(SUPPLIED RECORDS)
-- ==== Sys2Proof/Machine/Stepper.lean ====
section
/-! DEFINITION. The sub-block `rotor_stepper`: the counter and the carry rule, STEP, and ENC
(43_rotor_stepper.md R110 to R112). -/

namespace Sys2Proof.Machine

/-- `step_rotors(S)` (R110): the counter goes up modulo 2^32, and rotor k rotates when the new value is
a multiple of 16^k (the exponent is k: 90_conflicts.md C1). -/
def Engine.stepRotors {N : Nat} (e : Engine N) : Engine N :=
  { e with
    ctr := e.ctr + 1#32
    rot := Vector.ofFn fun k : Fin N =>
      if (e.ctr + 1#32).toNat % 16 ^ k.val = 0 then rotorRotate e.rot[k] else e.rot[k] }

/-- STEP (R111). -/
def Engine.stepOnce {N : Nat} : Engine N → Engine N × RspWord :=
  Engine.whenReady fun e => e.stepRotors.respond 0#8

/-- ENC d (R112): the byte is enciphered with the state before the step. -/
def Engine.enc {N : Nat} (d : Byte) : Engine N → Engine N × RspWord :=
  Engine.whenReady fun e => e.stepRotors.respond (e.encipherByte d)

def execStep (s : State) : Result := transact Engine.stepOnce s
def execEnc (d : Byte) (s : State) : Result := transact (Engine.enc d) s

end Sys2Proof.Machine
end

(EXERCISE AIM) The response must contain every entry, each one identical to the original.

(TASK RESULT)
-- ==== Sys2Proof/Machine/Stepper.lean ====
section
/-! DEFINITION. The sub-block `rotor_stepper`: the counter and the carry rule, STEP, and ENC
(43_rotor_stepper.md R110 to R112). -/

namespace Sys2Proof.Machine

/-- `step_rotors(S)` (R110): the counter goes up modulo 2^32, and rotor k rotates when the new value is
a multiple of 16^k (the exponent is k: 90_conflicts.md C1). -/
def Engine.stepRotors {N : Nat} (e : Engine N) : Engine N :=
  { e with
    ctr := e.ctr + 1#32
    rot := Vector.ofFn fun k : Fin N =>
      if (e.ctr + 1#32).toNat % 16 ^ k.val = 0 then rotorRotate e.rot[k] else e.rot[k] }

/-- STEP (R111). -/
def Engine.stepOnce {N : Nat} : Engine N → Engine N × RspWord :=
  Engine.whenReady fun e => e.stepRotors.respond 0#8

/-- ENC d (R112): the byte is enciphered with the state before the step. -/
def Engine.enc {N : Nat} (d : Byte) : Engine N → Engine N × RspWord :=
  Engine.whenReady fun e => e.stepRotors.respond (e.encipherByte d)

def execStep (s : State) : Result := transact Engine.stepOnce s
def execEnc (d : Byte) (s : State) : Result := transact (Engine.enc d) s

end Sys2Proof.Machine
end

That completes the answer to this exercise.